We’ve rounded up a few of the best cybersecurity reports and surveys released last week:

  • Cisco 2018 Annual Cybersecurity Report: Major findings included “‘Burst attacks’ [growing] in complexity, frequency, and duration. In one study, 42 percent of the organizations experienced this type of DDoS attack in 2017. Also, “Thirty-one percent of security professionals said their organizations have already experienced cyber attacks on OT infrastructure.”
  • 2018 CrowdStrike Global Threat Report: This report says, “The distinctions between state-sponsored actors and cybercriminals are becoming blurred, as nation-state adversaries adopt eCrime TTPs such as ransomware, and criminal groups perpetrate more sophisticated targeted intrusion-type attacks.”
  • 725% increase in cryptocurrency mining threatens more than just your CPU: According to a Cyren blog post, “Based on the monitoring of a sample of 500,000 sites, we've found a 725% increase in the number of domains running scripts on one or more pages -- knowingly or not -- in the four-month period from last September to January 2018.”
  • A Qualitative View of 2017 (Dragos Report): Summarized by CNET, “During 2017, Dragos looked at 163 vulnerability advisories, most of which offered no real solutions. More than 60 percent of vulnerability warnings said critical infrastructure could get hijacked, while 71 percent of reported vulnerabilities that year could disrupt a person's ability to monitor systems, according to the report. In these warnings, up to 72 percent of the advisories told IT teams only to patch their systems. Except "patch your system" means nothing for 64 percent of critical infrastructure, according to the report.”
  • eSentire 2017 Annual Threat Report: Key findings included a “400% growth in brute force and dictionary attacks (user passwords are still considered high-value targets).”
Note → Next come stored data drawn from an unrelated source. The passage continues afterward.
theorem Sys2Proof.Laws.RowHit.encR3R3_fields (op : BitVec 9) (d : Reg) (o3 : BitVec 1) (r : Reg) (hd : d.isUpperLow = true) (hr : r.isUpperLow = true) :
    encR3R3 op d o3 r &&& 0xFF88 = op ++ 0#3 ++ o3 ++ 0#3
      ∧ rdUpperLow (encR3R3 op d o3 r) = d
      ∧ rrUpperLow (encR3R3 op d o3 r) = r := by
  have k0 : ∀ d : Reg, d.isUpperLow = true → Fin.ofNat 32 (16 + (BitVec.ofNat 3 (d.val - 16)).toNat) = d := by decide
  have e1 : (encR3R3 op d o3 r).extractLsb' 4 3 = BitVec.ofNat 3 (d.val - 16) :=
    (Sys2Proof.Laws.RowHit.high _ _ 1 3).trans (Sys2Proof.Laws.RowHit.field _ _ _)
  have e3 : (encR3R3 op d o3 r).extractLsb' 0 3 = BitVec.ofNat 3 (r.val - 16) :=
    Sys2Proof.Laws.RowHit.low _ _
  refine ⟨?_, ?_, ?_⟩
  · have m : (op ++ BitVec.ofNat 3 (d.val - 16) ++ o3 ++ BitVec.ofNat 3 (r.val - 16)) &&& (BitVec.allOnes 9 ++ 0#3 ++ BitVec.allOnes 1 ++ 0#3) = op ++ 0#3 ++ o3 ++ 0#3 := by
      simp only [BitVec.and_append, BitVec.and_zero, BitVec.and_allOnes]
    exact m
  · rw [rdUpperLow, e1]
    exact k0 d hd
  · rw [rrUpperLow, e3]
    exact k0 r hr

theorem Sys2Proof.Laws.RowHit.encDisp_fields (st : BitVec 1) (d : Reg) (y : BitVec 1) (q : BitVec 6) :
    encDisp st d y q &&& 0xD208 = 0b10#2 ++ 0#1 ++ 0b0#1 ++ 0#2 ++ st ++ 0#5 ++ y ++ 0#3
      ∧ rd5 (encDisp st d y q) = d
      ∧ disp6 (encDisp st d y q) = q := by
  have k0 : ∀ d : Reg, Fin.ofNat 32 (BitVec.ofNat 5 d.val).toNat = d := by decide
  have kq : ∀ q : BitVec 6, q.extractLsb' 5 1 ++ q.extractLsb' 3 2 ++ q.extractLsb' 0 3 = q := by decide
  have e1 : (encDisp st d y q).extractLsb' 13 1 = q.extractLsb' 5 1 :=
    (Sys2Proof.Laws.RowHit.high _ _ 10 1).trans ((Sys2Proof.Laws.RowHit.high _ _ 9 1).trans ((Sys2Proof.Laws.RowHit.high _ _ 4 1).trans ((Sys2Proof.Laws.RowHit.high _ _ 3 1).trans ((Sys2Proof.Laws.RowHit.high _ _ 1 1).trans (Sys2Proof.Laws.RowHit.field _ _ _)))))
  have e3 : (encDisp st d y q).extractLsb' 10 2 = q.extractLsb' 3 2 :=
    (Sys2Proof.Laws.RowHit.high _ _ 7 2).trans ((Sys2Proof.Laws.RowHit.high _ _ 6 2).trans ((Sys2Proof.Laws.RowHit.high _ _ 1 2).trans (Sys2Proof.Laws.RowHit.field _ _ _)))
  have e5 : (encDisp st d y q).extractLsb' 4 5 = BitVec.ofNat 5 d.val :=
    (Sys2Proof.Laws.RowHit.high _ _ 1 5).trans (Sys2Proof.Laws.RowHit.field _ _ _)
  have e7 : (encDisp st d y q).extractLsb' 0 3 = q.extractLsb' 0 3 :=
    Sys2Proof.Laws.RowHit.low _ _
  refine ⟨?_, ?_, ?_⟩
  · have m : (0b10#2 ++ q.extractLsb' 5 1 ++ 0b0#1 ++ q.extractLsb' 3 2 ++ st ++ BitVec.ofNat 5 d.val ++ y ++ q.extractLsb' 0 3) &&& (BitVec.allOnes 2 ++ 0#1 ++ BitVec.allOnes 1 ++ 0#2 ++ BitVec.allOnes 1 ++ 0#5 ++ BitVec.allOnes 1 ++ 0#3) = 0b10#2 ++ 0#1 ++ 0b0#1 ++ 0#2 ++ st ++ 0#5 ++ y ++ 0#3 := by
      simp only [BitVec.and_append, BitVec.and_zero, BitVec.and_allOnes]
    exact m
  · rw [rd5, e5]
    exact k0 d
  · rw [disp6, e1, e3, e7]
    exact kq q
Two Major Cybersecurity Acquisitions Last Week

On Monday, February 26, a private equity consortium acquired phishing defense solution company PhishMe and rebranded it as Cofense. Valued at $400 million, Cofense said that it “now has the added backing of multiple private equity firms to support future innovation via organic and inorganic growth initiatives.” And last Tuesday, machine data company Splunk announced plans to acquire security orchestration company Phantom Cyber Corporation for $350 million. According to a press release, “Once integrated with the Splunk platform, IT teams will be able to leverage these automation capabilities to help solve automation challenges in a widening range of use cases, including Artificial Intelligence for IT Operations (AIOps).”